Eleven Assumptions About the PPACA

Megan McArdle lists eleven “talking points repeated as if they’re facts” and attempts to explain the factors behind them. Are they correct or incorrect? No one knows for sure but they are not facts. They are either predictions or opinions with more or less basis. Here they are:

  1. Once Obamacare goes into effect, it will be impossible to substantially cut it back.
  2. Accountable Care Organizations are certain to bring down overall health spending.
  3. Obamacare works because it gets money from deadbeats who go to the emergency room and then stiff the rest of us for the cost.
  4. Emergency room use will decline.
  5. People can game the system by going without insurance and then buying it when they get sick.
  6. Breaking the link between health insurance and employment will spur entrepreneurship.
  7. Obamacare will reduce the budget deficit.
  8. The Independent Payment Advisory Board is going to radically change the relationship between you and your doctor.
  9. People with pre-existing conditions will be able to buy insurance in the private market for the first time.
  10. Obamacare will bend the cost curve.
  11. Obamacare will make bankruptcy a thing of the past, at least for the people who gain coverage.

Some of these are likely, some are possible, some are unlikely. I don’t think that any of them is impossible.

This might be a good time for me to remind people of my views on the PPACA: I think it’s inadequate and will mostly serve to kick the can down the road. However, my objectives are very different from those of most people—I think that we need to constrain the increase in healthcare spending to the increases in costs in the non-healthcare part of the economy.

I’m occasionally taken to task for not rejoicing in this or that new development in the healthcare system. That’s easy to explain. I don’t care that premiums in the exchanges won’t be as high as some of the PPACA’s opponents were predicting. I never predicted one way or another and that’s just a test of predictions rather than a test of the program. I don’t care that healthcare spending is only increasing four times as fast as increases in the non-healthcare parts of the economy rather than six times as fast as it was just a few years ago—it’s still increasing far too fast, unaffordably high. And nobody really knows why that is.

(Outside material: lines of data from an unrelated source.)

-- ==== Sys2Proof/Machine/State.lean ====
section
/-! DEFINITION. The state of the part as plain data: every register, queue, table, timer and pin the manual gives it,
the queue of commands that wait, and its value after reset. INVENTORY.md lists each field with the rule that names it. -/

namespace Sys2Proof.Machine

/-! ## Tables with numbered places -/

/-- A table with numbered places (the carrier table R71, the service table R108): place and entry, places strictly
rising. -/
abbrev Table (α : Type) := List (Nat × α)

/-! ## The plan (R144) -/

structure InputCfg where
  cls : InputClass
  bias : Int
  winMin : Nat
  winMax : Nat
  discovery : Bool
deriving DecidableEq, Repr

structure Profile where
  modulation : Modulation
  codeRate : CodeRate
  reqMer : Nat
  lockTimeout : Nat
  k : Nat
deriving DecidableEq, Repr

/-- A service key: origin id and service number (00_scope.md). -/
structure ServiceKey where
  origin : Nat
  number : Nat
deriving DecidableEq, Repr

/-- An expected identity: origin id and transport id (R144). -/
structure ExpectedId where
  origin : Nat
  transport : Nat
deriving DecidableEq, Repr

/-- A planned carrier record (R144). -/
structure Planned where
  input : RfInput
  freq : Nat
  symRate : Nat
  profile : Fin 8
  expected : Option ExpectedId
  excluded : Bool
deriving DecidableEq, Repr

/-- The binding of a room channel (R144). -/
structure Binding where
  primary : Option ServiceKey
  fallback : Option ServiceKey
  priority : Nat
deriving DecidableEq, Repr

/-- The ten parameters (R151). -/
structure Params where
  hysteresis : Nat
  leadCount : Nat
  settle : Nat
  floor : Nat
  guardMargin : Nat
  maxAge : Nat
  minInterval : Nat
  holdLimit : Nat
  reserve : Nat
  windows : Nat
deriving DecidableEq, Repr

/-- A plan: the five parts of R144. -/
structure Plan where
  inputs : Vector InputCfg 4
  profiles : Vector Profile 8
  carriers : List Planned
  bindings : Vector Binding 48
  params : Params
deriving DecidableEq, Repr

/-- The record of the last applied commit (R154). -/
structure CommitRecord where
  number : Nat
  time : Nat
  added : Nat
  removed : Nat
  evicted : Nat
  removalPending : Nat
  passStarted : Bool
deriving DecidableEq, Repr

/-- The plan store (section 8 of the manual). -/
structure PlanStore where
  committed : Plan
  staged : Option Plan
  last : CommitRecord
deriving DecidableEq, Repr

/-! ## The slots -/

inductive SlotState where
  | offline | parked | idle | tuning | acquiring | locked | releasing
deriving DecidableEq, Repr

inductive Role where
  | none | survey | carry
deriving DecidableEq, Repr

inductive TunerPower where
  | off | unparking | on
deriving DecidableEq, Repr

inductive CalStatus where
  | none | waiting | active | done
deriving DecidableEq, Repr

/-- The measurement unit of a slot (section 1.1 of the manual). `k` is the latched window exponent; W, s and d are
derived from it (R1). -/
structure MeasUnit where
  k : Option Nat
  active : Bool
  symbols : Nat
  acc : Nat
  overflow : Nat
  u : Nat
deriving DecidableEq, Repr

/-- The stages of an acquisition channel (section 3.1 of the manual). -/
inductive Stage where
  | none | lockWait | idWait | idCheck | svcWait | listWait | recheckId | recheckSvc
deriving DecidableEq, Repr

/-- A part assembler (R54, R57): the last-part number and the parts stored, in order of arrival. -/
structure Assembly (α : Type) where
  last : Option Nat
  parts : List (Nat × List α)
deriving DecidableEq, Repr

/-- A formed service list (R55). -/
structure FormedList where
  keys : List ServiceKey
  truncated : Bool
deriving DecidableEq, Repr

/-- The acquisition channel of a slot (section 3.1 of the manual). `recheckDue` is the model's own: the window count has reached
256 and the step RECHECK_START has not come yet (log entry 5). -/
structure Channel where
  stage : Stage
  timer : Option Nat
  held : Option Identity
  services : Assembly Nat
  listing : Assembly ListEntry
  formed : Option FormedList
  windows : Nat
  recheckDue : Bool
deriving DecidableEq, Repr

/-- The slot record (section 2.1 of the manual), its timers (R28, R33, R34, R40), the demodulator settings kept with the latched
values (R72, R144), its measurement unit and its acquisition channel. -/
structure Slot where
  state : SlotState
  role : Role
  carrier : Option Nat
  input : Option RfInput
  power : TunerPower
  roleTime : Option Nat
  lockTimeout : Option Nat
  modulation : Option Modulation
  codeRate : Option CodeRate
  symRate : Option Nat
  retune : Nat
  adoptionPending : Bool
  heldForRouter : Bool
  offlinePending : Bool
  calStatus : CalStatus
  lastCal : Option (RfInput × Nat)
  unparkTimer : Option Nat
  releaseTimer : Option Nat
  parkTimer : Option Nat
  retuneTimer : Option Nat
  meas : MeasUnit
  chan : Channel
deriving DecidableEq, Repr

/-- The level reference and its arbiter (section 2.5 of the manual). -/
structure Reference where
  holder : Option (Fin 8)
  queue : List (Fin 8)
  timer : Option Nat
deriving DecidableEq, Repr

/-! ## The carrier table -/

inductive CarrierState where
  | unsurveyed | acquiring | verified | lost | failed | excluded
deriving DecidableEq, Repr

inductive FailCause where
  | noLock | noId | idMismatch | noServices
deriving DecidableEq, Repr

inductive ListStatus where
  | absent | valid | pending
deriving DecidableEq, Repr

inductive CarrierListStatus where
  | none | received | missed | truncated
deriving DecidableEq, Repr

/-- A window record (R20). -/
structure WindowRecord where
  time : Nat
  mer : Nat
  u : Nat
  overflow : Nat
  level : Option Nat
  saturated : Bool
  uncalibrated : Bool
  margin : Int
  score : Option Nat
deriving DecidableEq, Repr

/-- The hold on a carrier entry: the slot, whether its role is CARRY, whether its phase is ENDING (R73). -/
structure Hold where
  slot : Fin 8
  carry : Bool
  ending : Bool
deriving DecidableEq, Repr

/-- A point of the margin history (R79). -/
structure HistoryPoint where
  time : Nat
  margin : Int
deriving DecidableEq, Repr

/-- A carrier entry (section 4.1 of the manual). -/
structure Carrier where
  input : RfInput
  freq : Nat
  symRate : Nat
  profile : Fin 8
  planned : Bool
  discovered : Bool
  lister : Option Nat
  added : Nat
  expected : Option ExpectedId
  observed : Option Identity
  state : CarrierState
  stateBefore : Option CarrierState
  failCause : Option FailCause
  failCount : Nat
  meas : Option WindowRecord
  history : List HistoryPoint
  nextDue : Nat
  hold : Option Hold
  removalPending : Bool
  services : List ServiceKey
  listStatus : ListStatus
  listTruncated : Bool
  carrierList : CarrierListStatus
deriving DecidableEq, Repr

/-! ## The survey scheduler -/

inductive SurveyMode where
  | run | hold
deriving DecidableEq, Repr

inductive SurveyPhase where
  | acquiring | measuring | ending
deriving DecidableEq, Repr

/-- A survey record; its slot is its place in `Scheduler.surveys` (section 5 of the manual). -/
structure SurveyRecord where
  carrier : Nat
  start : Nat
  wanted : Nat
  taken : Nat
  phase : SurveyPhase
  fromUrgent : Bool
  askedByTable : Bool
deriving DecidableEq, Repr

inductive PassOutcome where
  | open | complete | superseded
deriving DecidableEq, Repr

/-- The pass record (section 5.7 of the manual). -/
structure PassRecord where
  number : Nat
  start : Nat
  ended : Option Nat
  outcome : PassOutcome
  verified : Nat
  failed : Nat
  lost : Nat
deriving DecidableEq, Repr

/-- The survey scheduler (section 5 of the manual). `searchDue` and `setShrunk` are the model's own and clear between steps: a
search of R96 is due in this step; an entry has left the outstanding set in this step. -/
structure Scheduler where
  mode : SurveyMode
  urgent : List Nat
  surveys : Vector (Option SurveyRecord) 8
  pass : PassRecord
  outstanding : List Nat
  searchDue : Bool
  setShrunk : Bool
deriving DecidableEq, Repr

/-! ## The service table -/

inductive ServiceState where
  | unavailable | served | pending | holding
deriving DecidableEq, Repr

inductive PendingKind where
  | voluntary | failover | first
deriving DecidableEq, Repr

/-- A candidate (section 6.1 of the manual). -/
structure Candidate where
  carrier : Nat
  score : Option Nat
  stale : Bool
  eligible : Bool
  lead : Nat
deriving DecidableEq, Repr

/-- What reached a service while its request waited at the arbiter and is to be judged after the answer (R116): a
rebuild, and a carry lost (restricted or not). -/
structure Deferred where
  rebuilt : Bool
  carryLost : Option Bool
deriving DecidableEq, Repr

/-- A service entry (section 6.1 of the manual). `constrainedBefore` (R121: constrained as it stood before the request) and
`deferred` (R116) are what these two rules need kept. -/
structure Service where
  key : ServiceKey
  bound : Bool
  seen : Bool
  state : ServiceState
  selection : Option Nat
  target : Option Nat
  pendingKind : Option PendingKind
  constrained : Bool
  cands : List Candidate
  settleUntil : Nat
  holdUntil : Option Nat
  switchCount : Nat
  lastSwitch : Option Nat
  constrainedBefore : Bool
  deferred : Deferred
deriving DecidableEq, Repr

/-! ## The output router -/

inductive Feeding where
  | primary | fallback
deriving DecidableEq, Repr

inductive RouteState where
  | unbound | slate | live | held | switching
deriving DecidableEq, Repr

/-- A room-channel record (R127). -/
structure Room where
  primary : Option ServiceKey
  fallback : Option ServiceKey
  priority : Nat
  feeding : Feeding
  route : RouteState
  feedSlot : Option (Fin 8)
  pendingFeed : Option (Fin 8 × Nat)
  requestTime : Option Nat
  timer : Option Nat
deriving DecidableEq, Repr

inductive CarryPhase where
  | waitingSlot | adopting | acquiring | live | retuning
deriving DecidableEq, Repr

/-- A carry record (section 7.3 of the manual). -/
structure CarryRecord where
  carrier : Nat
  slot : Fin 8
  phase : CarryPhase
deriving DecidableEq, Repr

/-- Why a service asks for a grant: a voluntary switch or constrained retry (R118), step 1 or step 2 of a failover
(R119), step 2 of a restricted failover (R120). -/
inductive Purpose where
  | voluntary | best | carried | restricted
deriving DecidableEq, Repr

/-- A grant request that waits at the arbiter (R116, R134). `first` says that the service holds its selection only by
an earlier grant of kind FIRST (R121). -/
structure GrantReq where
  service : Nat
  carrier : Nat
  failover : Bool
  purpose : Purpose
  first : Bool
deriving DecidableEq, Repr

/-- The output router: room channels, carry records and the grant arbiter's waiting requests (section 7 of the manual). -/
structure Router where
  rooms : Vector Room 48
  records : List CarryRecord
  requests : List GrantReq
deriving DecidableEq, Repr

/-! ## The watch unit -/

inductive SubjectKind where
  | carrier | service | room | slot
deriving DecidableEq, Repr

/-- A state value of the kind a watch looks at (R155). -/
inductive SubjectState where
  | carrier (s : CarrierState)
  | service (s : ServiceState)
  | slot (s : SlotState)
deriving DecidableEq, Repr

/-- A watch entry (section 9 of the manual). `subject` is none for ANY; `alert` says that the action is NOTICE_AND_ALERT. -/
structure Watch where
  kind : SubjectKind
  subject : Option Nat
  stateEq : Option SubjectState
  marginBelow : Option Int
  scoreBelow : Option Nat
  selectionChanged : Bool
  routeEq : Option RouteState
  alert : Bool
  latched : Bool
  lastSubject : Option Nat
  fireCount : Nat
deriving DecidableEq, Repr

inductive AlertMode where
  | level | pulse
deriving DecidableEq, Repr

/-- The watch unit (section 9 of the manual). -/
structure WatchUnit where
  entries : Vector Watch 16
  mode : AlertMode
  alert : Bool
  pulseTimer : Option Nat
deriving DecidableEq, Repr

/-! ## The link unit -/

/-- The phases of the frame receiver (R164), with the bytes stored so far: HEADER after SYNC, after KIND and after
CODE. -/
inductive RxPhase where
  | hunt
  | headerKind
  | headerCode (kind : Byte)
  | headerLength (kind code : Byte)
  | payload (kind code : Byte) (length : Nat) (got : List Byte)
  | check (kind code : Byte) (length : Nat) (got : List Byte)
deriving DecidableEq, Repr

/-- A complete command frame in the receive buffer: its code and payload (R166). -/
structure Frame where
  code : Nat
  payload : List Byte
deriving DecidableEq, Repr

/-- A reply in the reply place: its code and payload (R165, R167). -/
structure Reply where
  code : Nat
  payload : List Byte
deriving DecidableEq, Repr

I do agree with this observation of Megan’s:

The consensus about Obamacare among health economists is narrower than the range of opinion among the broader community of public intellectuals, and much narrower than that in the general public. Mostly the experts think that it will be good for the individuals it covers, but that the other beneficial effects promised — such as bending the cost curve — aren’t particularly likely. Increasing the demand for a service does not usually drive the price of that service down, especially when supply is constrained, as the supply of doctors is in the U.S.

I don’t really see how we can constrain the supply of healthcare as we do in the United States, increase the demand of healthcare as has been the case even without the PPACA which, if it functions perfectly, will further increase the demand for healthcare, and still reduce costs as I think the sine qua non of healthcare reform must be.

7 comments… add one
  • steve Link

    The ACA was primarily intended to increase access. It should, as Megan notes, do that. It is already having effects on Medicare spending, but I dont know if those will be sustained.

    Steve

  • Sadly, it just expands access to insurance and nobody knows yet how much it will do that.

  • Andy Link

    I guess it depends on what one means by “increase access.” There will likely be a nontrivial number of people who will pay more for health insurance with fewer benefits than is currently the case. To me that is decreased access. We’ll have to see how things actually shake-out.

  • steve Link

    @Andy- Fewer benefits is highly unlikely. Paying more is probable for a small group.

    Steve

  • jan Link

    Social programs are difficult to diffuse once people feel they are entitled to them. That will be the case with Obamacare, no matter how bad it is ultimately viewed. ER use may initially recede. But, if glitches remain in the ACA, and/or there are long waiting times for appointments and treatment, people will default to old behavior, go to the ER so they can have their medical needs met on the spot. Many people, especially younger ones will see no need for health insurance until or unless there is a real expensive medical emergency. I guess that could be considered ‘gaming’ the system. People are doing that already with disability payments. That’s just the survival mentality of people in play. Most entitlement programs leave their projected costs in the rearview mirror once passed, and cost much more than CBO’s calculations. Just look at medicare! Finally, I think Obamacare will raise the budget deficit, and when fully implemented see the cost curve go much higher rather than be bent.

  • Andy Link

    steve,

    For a lot of people “paying more” is fewer benefits. We’ll see how small that group actually is.